Talk comments

Very very interesting. Talking with numbers and, in general, some data in your hand you can better face some day-by-day problems in a dev life, like estimating stories.
Mattia has plenty of graphs and suggestion to better measure the work you do, and I spotted some good metrics I can apply right now to become better at my work.

Inspiring. The story Emiliano used to introduce the concept of resiliency is not one of the funniest we can remember (Haiti disaster), but the small tricks they used in that small island to face the disaster fits perfectly the small-but-big changes we can adopt to become better professionals and, why not, better people.

Very very interesting perspective. We generally conduct autopsies on our broken programs: we start to fix an issue after a service-down alert, an error log and so on, when generally is too late.
The idea of monitoring software while building it, the idea to test even performance (in a solid way...) switched up some light-bulbs in my head :)
After that, Michele is a very funny person, I really enjoyed his speech.
Please remember me, next year to attend to DevOps Conference Michele suggested, www.incontrodevops.it.

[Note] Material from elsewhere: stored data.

-- ==== Sys2Proof/Machine/Quay.lean ====
section
/-! DEFINITION. Homes and quays: the home of an address, the ways of a quay set, pins, fills and victims (R138, R313,
R329 to R336), and the write log (R370). Quays keep no data of their own here: physical memory holds the value of every
line, as R37 and R346 let no quay change a value. -/

namespace Sys2Proof.Machine

/-- The line that holds a byte. -/
def lineOf (a : Nat) : Nat := a / 128 * 128

/-- Ranges of the physical map (R313 Table 1). -/
def isHbm (pa : Nat) : Bool := decide (pa < 0x10000000000)
def isLpddr (pa : Nat) : Bool := decide (0x20000000000 ≤ pa) && decide (pa < 0x40000000000)
def isDoorbell (pa : Nat) : Bool := decide (0x7FE0000000000 ≤ pa) && decide (pa < 0x7FE0000020000)
def isHostMem (pa : Nat) : Bool := decide (0x8000000000000 ≤ pa) && decide (pa < 0x10000000000000)
def paNamed (pa : Nat) : Bool := isHbm pa || isLpddr pa || isDoorbell pa || isHostMem pa

/-- Home(pa) (R138); the host port is home 512. -/
def homeOf (pa : Nat) : Nat :=
  if isHostMem pa then 512
  else ((pa >>> 12) % 512) ^^^ ((pa >>> 21) % 512) ^^^ ((pa >>> 30) % 512)

/-- Attach(q) (R257), and the district of a home by it. -/
def attachOf (q : Nat) : Nat := 256 * ([0, 1, 2, 3, 5, 6, 7, 8].getD (q / 32 / 2) 0) + 8 * (q % 32) + 4 * (q / 32 % 2)
def homeDistrict (q : Nat) : Nat := districtOf (attachOf q)

/-- Set(pa) (R329), with its quay as one key. -/
def quaySet (pa : Nat) : Nat := (pa >>> 7) % 4096
def quayKey (pa : Nat) : Nat := homeOf pa * 4096 + quaySet pa

/-! ### Partition registers (R332, R334) -/

def Func.wmask (f : Func) : Nat := f.qpart.toNat % 65536
def Func.mways (f : Func) : Nat := (f.qpart.toNat >>> 32) % 65536
def Func.mewsV (f : Func) : Bool := f.qmews.getLsbD 0
def Func.mewsBase (f : Func) : Nat := (f.qmews.extractLsb' 21 31).toNat * 2 ^ 21
def Func.mewsLen (f : Func) : Nat := (f.qmews.extractLsb' 52 12).toNat * 2 ^ 21
/-- The line lies in the function's mews region in force. -/
def Func.inMews (f : Func) (pa : Nat) : Bool :=
  f.mewsV && decide (f.mewsBase ≤ pa) && decide (pa < f.mewsBase + f.mewsLen)

/-- The function whose mews region holds the line, if any. -/
def Dev.mewsOf (d : Dev) (pa : Nat) : Option Nat := (List.range 33).find? (fun f => (d.func f).inMews pa)

/-! ### Pending and held lines -/

/-- The line is pending for a group (R142). -/
def Dev.pending (d : Dev) (pa : Nat) : Bool := (d.home (homeOf pa)).pend.any (fun e => e.1 == lineOf pa)
/-- Any line of a range of bytes is pending. -/
def Dev.pendingIn (d : Dev) (pa n : Nat) : Bool :=
  (List.range ((pa + n - 1) / 128 + 1 - pa / 128)).any (fun i => d.pending (lineOf pa + 128 * i))
/-- A lease record or an amo holds the line (R150). -/
def Dev.heldLine (d : Dev) (pa : Nat) : Bool := (d.home (homeOf pa)).holders.any (fun r => r.pa == lineOf pa)
/-- The line is pinned (R331): by a mews region, a lease or an amo, a pending group, or the step that fetches it (R233). A step names
at most 776 lines, fewer than the 1,024 that a quay may pin, and its fetch and its end are one act. -/
def Dev.pinned (d : Dev) (q : QLine) : Bool := q.mews || d.heldLine q.pa || d.pending q.pa || d.pins.contains q.pa

/-! ### Hits, fills and victims (R330, R331) -/

/-- The valid lines of a set: a trimmed line is invalid once its pin has ended (R333). -/
def Dev.quayLines (d : Dev) (key : Nat) : List QLine := (d.qsets.get [] key).filter (fun q => !q.trim || d.pinned q)

/-- The least recent line among those given. -/
def leastRecent : List QLine → Option QLine
  | [] => none
  | q :: r =>
    match leastRecent r with
    | none => some q
    | some x => if q.age ≤ x.age then some q else some x

/-- The way of a fill: none when every way of the mask is pinned. Way 15 of sets 0 to 1,023 holds the prefix table. -/
def Dev.fillWay (d : Dev) (pa mask : Nat) : Option Nat :=
  let set := d.quayLines (quayKey pa)
  let ways := (List.range 16).filter (fun w => mask.testBit w && !(w == 15 && decide (quaySet pa < 1024)))
  match ways.find? (fun w => !(set.any (fun q => q.way == w))) with
  | some w => some w
  | none => (leastRecent (set.filter (fun q => ways.contains q.way && !(d.pinned q)))).map (·.way)

/-- An access of function f reaches the home quay of a line: a hit, or a fill. None: the fill waits for a pin to end, or a read for
the line that is being trimmed (R333). Lines of host memory and doorbells have no quay. -/
def Dev.quay (d : Dev) (f pa : Nat) (write : Bool) : Option Dev :=
  let pa := lineOf pa
  if homeOf pa == 512 || isDoorbell pa then some d else
  let key := quayKey pa
  let set := d.quayLines key
  let g := homeOf pa / 8
  let d' : Dev := { d with stalled := d.stalled.filter (· != (f, pa)), count := d.count + 1 }
  if set.any (fun q => q.pa == pa && q.trim) && !write then none
  else if set.any (fun q => q.pa == pa) then
    some { d'.bumpShared g with
      qsets := d.qsets.put key (set.map (fun q => if q.pa == pa then { q with age := d.count, dirty := q.dirty || write } else q)) }
  else
    let mews := d.mewsOf pa
    let mask := match mews with | some m => (d.func m).mways | none => (d.func f).wmask
    match d.fillWay pa mask with
    | none => none
    | some w =>
      some { d'.bumpShared (64 + g) with
        qsets := d.qsets.put key (set.filter (fun q => q.way != w) ++ [⟨w, pa, f, write, mews.isSome, false, d.count⟩]) }

/-- A fill that waits on pinned ways counts, once (R345 Table 4). -/
def Dev.quayWaited (d : Dev) (f pa : Nat) : Dev :=
  if d.stalled.contains (f, lineOf pa) then d
  else { d.bumpShared (128 + homeOf pa / 8) with stalled := d.stalled ++ [(f, lineOf pa)] }

/-- Accesses of function f to some lines at once: each finds its line or a way, or else none is made and the fill that waits counts. A
step of an engine pins its lines meanwhile (R233). -/
def Dev.visit (d : Dev) (f : Nat) (write : Bool) (ls : List Nat) (pin : Bool := false) : Dev × Bool :=
  match ls.foldl (fun (a : Option Dev × Nat) l => match a.1 with
      | some d => ((d.quay f l write).map (fun d => { d with pins := if pin then lineOf l :: d.pins else d.pins }), l)
      | none => a) (some d, 0) with
  | (some d, _) => ({ d with pins := [] }, true)
  | (none, l) => (d.quayWaited f l, false)

/-- A pin of a line has ended: if it was to be trimmed and nothing else pins it, it leaves its set (R333). -/
def Dev.unpin (d : Dev) (pa : Nat) : Dev :=
  let key := quayKey pa
  let set := d.qsets.get [] key
  if set.any (fun q => q.pa == lineOf pa && q.trim && !d.pinned q) then
    { d with qsets := d.qsets.put key (set.filter (fun q => !(q.pa == lineOf pa && q.trim && !d.pinned q))) }
  else d

/-- The lines of rising bytes, each once. -/
def linesOf (as : List Nat) : List Nat :=
  (as.foldl (fun acc a => match acc with
    | l :: _ => if l == lineOf a then acc else lineOf a :: acc
    | [] => [lineOf a]) []).reverse

/-! ### Write log (R370) -/

/-- The bit of the log for a line, if its page lies in device memory. -/
def logBit (pa : Nat) : Option Nat :=
  if isHbm pa then some (pa >>> 12)
  else if isLpddr pa then some (2 ^ 28 + ((pa - 0x20000000000) >>> 12))
  else none

/-- The cell that sets the log bit of a line written on behalf of function f. -/
def Dev.logCells (d : Dev) (m : Memory) (f pa : Nat) : List Host.Cell :=
  let fn := d.func f
  if fn.logOn then
    match logBit pa with
    | some i =>
      let a := fn.logBase.toNat + i / 8
      [(a, m.read a ||| (1#8 <<< (i % 8)))]
    | none => []
  else []

end Sys2Proof.Machine
end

Inspiring words by a wise man. I look forward to see the video to capture more of Sunil's ideas.
It reminded me about many topics of Gerald Weinberg's "Becoming a Technical Leader" book

This micro-services trend is as good as predictable to me; we discovered now, 40 year after Unix, that doing little thing that does only a (good) job is the key to build flexible systems.
Sam is not exactly a showman; sometimes I think Sam could have been more effective during the telling of the story, but I can't say he didn't say the truth about this topic.
Last part was a bit unclear to me too, but probably was my lack of knowledge in this field.

Inspiring talk, well prepared and clearly explained by Mattia.